The deal means trade can continue tariff-free, though will mean more paper work and checks for businesses.

Describing the deal as “historic”, Tees Valley Mayor Ben Houchen said: “While we await the detail of the deal agreed between the UK and the EU, it looks like the Prime Minister has secured unprecedented access to European markets that will allow the UK to continue to trade freely with the EU, while delivering on the referendum pledge to regain control of our money, our laws and our borders. 

“The UK can now look outwards once again as a truly global trading nation, freed from the shackles of the EU’s inward looking, anti-free trade policies.”

Saying he was “mightily relieved”, Andy McDonald, MP  for Middlesbrough, said: “There is an enormous sense of relief that the negotiations have concluded but many will feel a sense of sadness and loss. This has been an extremely difficult journey for the UK and for the EU. 

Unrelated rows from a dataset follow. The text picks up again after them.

-- ==== Sys2Proof/Laws/KeptSystem.lean ====
section
/-! SUPPORT. What each operation leaves alone, and that it keeps the canonical form: security, installation, tests, resets, housekeeping and bring-up. -/

set_option linter.all false
set_option linter.unreachableTactic false
set_option linter.unusedTactic false
set_option linter.unusedVariables false

namespace Sys2Proof.Machine

theorem State.sysStart_kept {W s0 a0 a1} (hW : 549755813985 &&& W = 549755813985) (h0 : Kept W s0 a0) :
    Kept W s0 (State.sysStart a0 a1) := by
  unfold State.sysStart
  repeat' first
    | with_reducible assumption
    | with_reducible apply kept_ite
    | (with_reducible apply State.raise_kept; exact mask_trans (by decide) hW)
    | fail_if_no_progress (with_reducible apply kept_hk; exact mask_trans (by decide) hW)

theorem execSyscalZero_kept {W s0 a0 a1} (hW : 549755813985 &&& W = 549755813985) (h1 : Kept W s0 a1) :
    KeptO W s0 (execSyscalZero a0 a1) := by
  unfold execSyscalZero
  repeat' first
    | with_reducible assumption
    | with_reducible apply kept_next
    | (with_reducible apply State.sysStart_kept; exact mask_trans (by decide) hW)

theorem execSyscalFull_kept {W s0 a0 a1} (hW : 549755813985 &&& W = 549755813985) (h1 : Kept W s0 a1) :
    KeptO W s0 (execSyscalFull a0 a1) := by
  unfold execSyscalFull
  repeat' first
    | with_reducible assumption
    | with_reducible apply kept_next
    | (with_reducible apply State.sysStart_kept; exact mask_trans (by decide) hW)

theorem execSyscalSave_kept {W s0 a0 a1} (hW : 549755813985 &&& W = 549755813985) (h1 : Kept W s0 a1) :
    KeptO W s0 (execSyscalSave a0 a1) := by
  unfold execSyscalSave
  repeat' first
    | with_reducible assumption
    | with_reducible apply kept_next
    | with_reducible apply kept_ite
    | (with_reducible apply State.sysStart_kept; exact mask_trans (by decide) hW)
    | fail_if_no_progress (with_reducible apply kept_hk; exact mask_trans (by decide) hW)

theorem execHkUrgCtrl_kept {W s0 a0 a1 a2 a3} (hW : 549755813890 &&& W = 549755813890) (h3 : Kept W s0 a3) :
    KeptO W s0 (execHkUrgCtrl a0 a1 a2 a3) := by
  unfold execHkUrgCtrl
  repeat' first
    | with_reducible assumption
    | with_reducible apply kept_next
    | with_reducible apply kept_ite
    | (with_reducible apply State.bump_kept; exact mask_trans (by decide) hW)
    | fail_if_no_progress (with_reducible apply kept_hk; exact mask_trans (by decide) hW)

theorem execHkTdacGo_kept {W s0 a0 a1} (hW : 549755813888 &&& W = 549755813888) (h1 : Kept W s0 a1) :
    KeptO W s0 (execHkTdacGo a0 a1) := by
  unfold execHkTdacGo
  repeat' first
    | with_reducible assumption
    | with_reducible apply kept_next
    | with_reducible apply kept_ite
    | fail_if_no_progress (with_reducible apply kept_hk; exact mask_trans (by decide) hW)

theorem State.setHkChan_kept {W s0 a0 a1 a2} (hW : 549755813888 &&& W = 549755813888) (h0 : Kept W s0 a0) :
    Kept W s0 (State.setHkChan a0 a1 a2) := by
  unfold State.setHkChan
  repeat' first
    | with_reducible assumption
    | fail_if_no_progress (with_reducible apply kept_hk; exact mask_trans (by decide) hW)

theorem State.clearShut_kept {W s0 a0 a1} (hW : 549755813888 &&& W = 549755813888) (h0 : Kept W s0 a0) :
    Kept W s0 (State.clearShut a0 a1) := by
  unfold State.clearShut
  repeat' first
    | with_reducible assumption
    | (with_reducible apply State.setHkChan_kept; exact mask_trans (by decide) hW)
    | with_reducible apply kept_foldl
    | with_reducible intro _ _ _

theorem State.setPartition_kept {W s0 a0 a1 a2} (hW : 549755813888 &&& W = 549755813888) (h0 : Kept W s0 a0) :
    Kept W s0 (State.setPartition a0 a1 a2) := by
  unfold State.setPartition
  repeat' first
    | with_reducible assumption
    | fail_if_no_progress (with_reducible apply kept_hk; exact mask_trans (by decide) hW)

theorem State.scanStart_kept {W s0 a0 a1 a2 a3 a4 a5} (hW : 70643622346752 &&& W = 70643622346752) (h0 : Kept W s0 a0) :
    Kept W s0 (State.scanStart a0 a1 a2 a3 a4 a5) := by
  unfold State.scanStart
  repeat' first
    | with_reducible assumption
    | with_reducible apply kept_ite
    | (with_reducible apply State.setScan_kept; exact mask_trans (by decide) hW)
    | (with_reducible apply State.setPosition_kept; exact mask_trans (by decide) hW)
    | dsimp only
    | split

theorem State.releaseScan_kept {W s0 a0 a1} (hW : 71193378160640 &&& W = 71193378160640) (h0 : Kept W s0 a0) :
    Kept W s0 (State.releaseScan a0 a1) := by
  unfold State.releaseScan
  repeat' first
    | with_reducible assumption
    | with_reducible apply kept_ite
    | (with_reducible apply State.setPartition_kept; exact mask_trans (by decide) hW)
    | (with_reducible apply State.scanStart_kept; exact mask_trans (by decide) hW)

theorem State.clearMdie_kept {W s0 a0 a1} (hW : 67584 &&& W = 67584) (h0 : Kept W s0 a0) :
    Kept W s0 (State.clearMdie a0 a1) := by
  unfold State.clearMdie
  repeat' first
    | with_reducible assumption
    | (with_reducible apply State.zeroTiles_kept; exact mask_trans (by decide) hW)
    | fail_if_no_progress (with_reducible apply kept_sync; exact mask_trans (by decide) hW)

theorem State.requestLost_kept {W s0 a0 a1 a2} (hW : 197568497377 &&& W = 197568497377) (h0 : Kept W s0 a0) :
    Kept W s0 (State.requestLost a0 a1 a2) := by
  unfold State.requestLost
  repeat' first
    | with_reducible assumption
    | with_reducible apply kept_ite
    | (with_reducible apply State.setTable_kept; exact mask_trans (by decide) hW)
    | (with_reducible apply State.forget_kept; exact mask_trans (by decide) hW)
    | (with_reducible apply State.unpin_kept; exact mask_trans (by decide) hW)
    | (with_reducible apply State.pauseReq_kept; exact mask_trans (by decide) hW)
    | (with_reducible apply State.setReq_kept; exact mask_trans (by decide) hW)
    | fail_if_no_progress (with_reducible apply kept_reqs; exact mask_trans (by decide) hW)

theorem State.restoreCord_kept {W s0 a0 a1} (hW : 2147483648 &&& W = 2147483648) (h0 : Kept W s0 a0) :
    Kept W s0 (State.restoreCord a0 a1) := by
  unfold State.restoreCord
  repeat' first
    | with_reducible assumption
    | (with_reducible apply State.setSlot_kept; exact mask_trans (by decide) hW)

theorem State.mdieReturns_kept {W s0 a0 a1} (hW : 2467458780897 &&& W = 2467458780897) (h0 : Kept W s0 a0) :
    Kept W s0 (State.mdieReturns a0 a1) := by
  unfold State.mdieReturns
  repeat' first
    | with_reducible assumption
    | (with_reducible apply State.clearMdie_kept; exact mask_trans (by decide) hW)
    | (with_reducible apply State.requestLost_kept; exact mask_trans (by decide) hW)
    | (with_reducible apply State.setPool_kept; exact mask_trans (by decide) hW)
    | (with_reducible apply State.restoreCord_kept; exact mask_trans (by decide) hW)
    | (with_reducible apply State.raise_kept; exact mask_trans (by decide) hW)
    | fail_if_no_progress (with_reducible apply kept_fab; exact mask_trans (by decide) hW)
    | with_reducible apply kept_foldl
    | with_reducible intro _ _ _

theorem State.releasePart_kept {W s0 a0 a1} (hW : 108845209030369 &&& W = 108845209030369) (h0 : Kept W s0 a0) :
    Kept W s0 (State.releasePart a0 a1) := by
  unfold State.releasePart
  repeat' first
    | with_reducible assumption
    | with_reducible apply kept_ite
    | (with_reducible apply State.clearShut_kept; exact mask_trans (by decide) hW)
    | (with_reducible apply State.releaseScan_kept; exact mask_trans (by decide) hW)
    | (with_reducible apply State.setPartition_kept; exact mask_trans (by decide) hW)
    | (with_reducible apply State.mdieReturns_kept; exact mask_trans (by decide) hW)
    | fail_if_no_progress (with_reducible apply kept_fw; exact mask_trans (by decide) hW)

theorem execHkPartRelease_kept {W s0 a0 a1} (hW : 108845209030369 &&& W = 108845209030369) (h1 : Kept W s0 a1) :
    KeptO W s0 (execHkPartRelease a0 a1) := by
  unfold execHkPartRelease
  repeat' first
    | with_reducible assumption
    | with_reducible apply kept_next
    | with_reducible apply kept_ite
    | (with_reducible apply State.releasePart_kept; exact mask_trans (by decide) hW)
    | (with_reducible apply State.raise_kept; exact mask_trans (by decide) hW)

theorem State.applyFuse_kept {W s0 a0 a1} (hW : 70369822900321 &&& W = 70369822900321) (h0 : Kept W s0 a0) :
    Kept W s0 (State.applyFuse a0 a1) := by
  unfold State.applyFuse
  repeat' first
    | with_reducible assumption
    | with_reducible apply kept_ite
    | (with_reducible apply State.ashAdd_kept; exact mask_trans (by decide) hW)
    | (with_reducible apply State.setPosition_kept; exact mask_trans (by decide) hW)
    | fail_if_no_progress (with_reducible apply kept_boot; exact mask_trans (by decide) hW)
    | fail_if_no_progress (with_reducible apply kept_attic; exact mask_trans (by decide) hW)

theorem State.flipEngine_kept {W s0 a0 a1 a2} (hW : 2097152 &&& W = 2097152) (h0 : Kept W s0 a0) :
    Kept W s0 (State.flipEngine a0 a1 a2) := by
  unfold State.flipEngine
  repeat' first
    | with_reducible assumption
    | (with_reducible apply State.setEngine_kept; exact mask_trans (by decide) hW)

theorem State.dropChecks_kept {W s0 a0 a1} (hW : 8796093023872 &&& W = 8796093023872) (h0 : Kept W s0 a0) :
    Kept W s0 (State.dropChecks a0 a1) := by
  unfold State.dropChecks
  repeat' first
    | with_reducible assumption
    | (with_reducible apply State.finish_kept; exact mask_trans (by decide) hW)
    | fail_if_no_progress (with_reducible apply kept_inst; exact mask_trans (by decide) hW)
    | with_reducible apply kept_foldl
    | with_reducible intro _ _ _
    | split

theorem State.flipSlot_kept {W s0 a0 a1} (hW : 8798511040225 &&& W = 8798511040225) (h0 : Kept W s0 a0) :
    Kept W s0 (State.flipSlot a0 a1) := by
  unfold State.flipSlot
  repeat' first
    | with_reducible assumption
    | (with_reducible apply State.flipEngine_kept; exact mask_trans (by decide) hW)
    | (with_reducible apply State.setSlot_kept; exact mask_trans (by decide) hW)
    | (with_reducible apply State.calTrigger_kept; exact mask_trans (by decide) hW)
    | (with_reducible apply State.dropChecks_kept; exact mask_trans (by decide) hW)
    | (with_reducible apply State.raise_kept; exact mask_trans (by decide) hW)
    | with_reducible apply kept_foldl
    | with_reducible intro _ _ _

theorem State.flipBoundary_kept {W s0 a0} (hW : 8798511040225 &&& W = 8798511040225) (h0 : Kept W s0 a0) :
    Kept W s0 (State.flipBoundary a0).1 := by
  unfold State.flipBoundary
  repeat' first
    | with_reducible assumption
    | with_reducible apply kept_ite
    | (with_reducible apply State.flipSlot_kept; exact mask_trans (by decide) hW)
    | (with_reducible apply State.finish_kept; exact mask_trans (by decide) hW)
    | (with_reducible apply State.flipEngine_kept; exact mask_trans (by decide) hW)
    | fail_if_no_progress (with_reducible apply kept_inst; exact mask_trans (by decide) hW)
    | with_reducible apply kept_foldl
    | with_reducible apply kept_foldl_fst
    | with_reducible intro _ _ _
    | dsimp only
    | split

theorem State.handOver_kept {W s0 a0 a1} (hW : 3436166930531 &&& W = 3436166930531) (h0 : Kept W s0 a0) :
    Kept W s0 (State.handOver a0 a1) := by
  unfold State.handOver
  repeat' first
    | with_reducible assumption
    | with_reducible apply kept_ite
    | (with_reducible apply State.takeOver_kept; exact mask_trans (by decide) hW)

theorem State.exchangeArrays_kept {W s0 a0 a1} (hW : 2097152 &&& W = 2097152) (h0 : Kept W s0 a0) :
    Kept W s0 (State.exchangeArrays a0 a1) := by
  unfold State.exchangeArrays
  repeat' first
    | with_reducible assumption
    | (with_reducible apply State.setEngine_kept; exact mask_trans (by decide) hW)
    | with_reducible apply kept_foldl
    | with_reducible intro _ _ _

theorem State.scanSwapIn_kept {W s0 a0 a1 a2} (hW : 74079791380579 &&& W = 74079791380579) (h0 : Kept W s0 a0) :
    Kept W s0 (State.scanSwapIn a0 a1 a2) := by
  unfold State.scanSwapIn
  repeat' first
    | with_reducible assumption
    | (with_reducible apply State.handOver_kept; exact mask_trans (by decide) hW)
    | (with_reducible apply State.setPosition_kept; exact mask_trans (by decide) hW)
    | (with_reducible apply State.reloadRegions_kept; exact mask_trans (by decide) hW)
    | (with_reducible apply State.setScan_kept; exact mask_trans (by decide) hW)
    | (with_reducible apply State.exchangeArrays_kept; exact mask_trans (by decide) hW)
    | (with_reducible apply State.raise_kept; exact mask_trans (by decide) hW)
    | fail_if_no_progress (with_reducible apply kept_det; exact mask_trans (by decide) hW)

“Public opinion, families and communities have been bitterly divided over Brexit, but that is behind us now and there is now an opportunity for us to unite and move forward together to forge a better and fairer country. 

“The North-East exports more to the EU than any other region, so continuing to have no tariffs on goods and materials coming in and no tariffs on our manufactured goods and materials going out after 31st December, was absolutely critical for hundreds of thousands of jobs in our part of the world. That has always been my very great worry so, like all our vital industries and businesses, I am mightily relieved that we will continue to trade tariff free. "

“There will of course be other massive challenges in adapting to the new environment and the new relationship with our European friends and largest trading partner, but we now have to get on and make the best possible job of our post EU future.” 

Darlington MP Peter Gibson said: “I’m utterly delighted. Boris has once again confounded the critics who said it couldn’t be done.

“It’s fantastic that in the same year we got Brexit done, we have got a deal done and what a fantastic Christmas present for the people of Darlington to be out of Europe with a free trade deal.”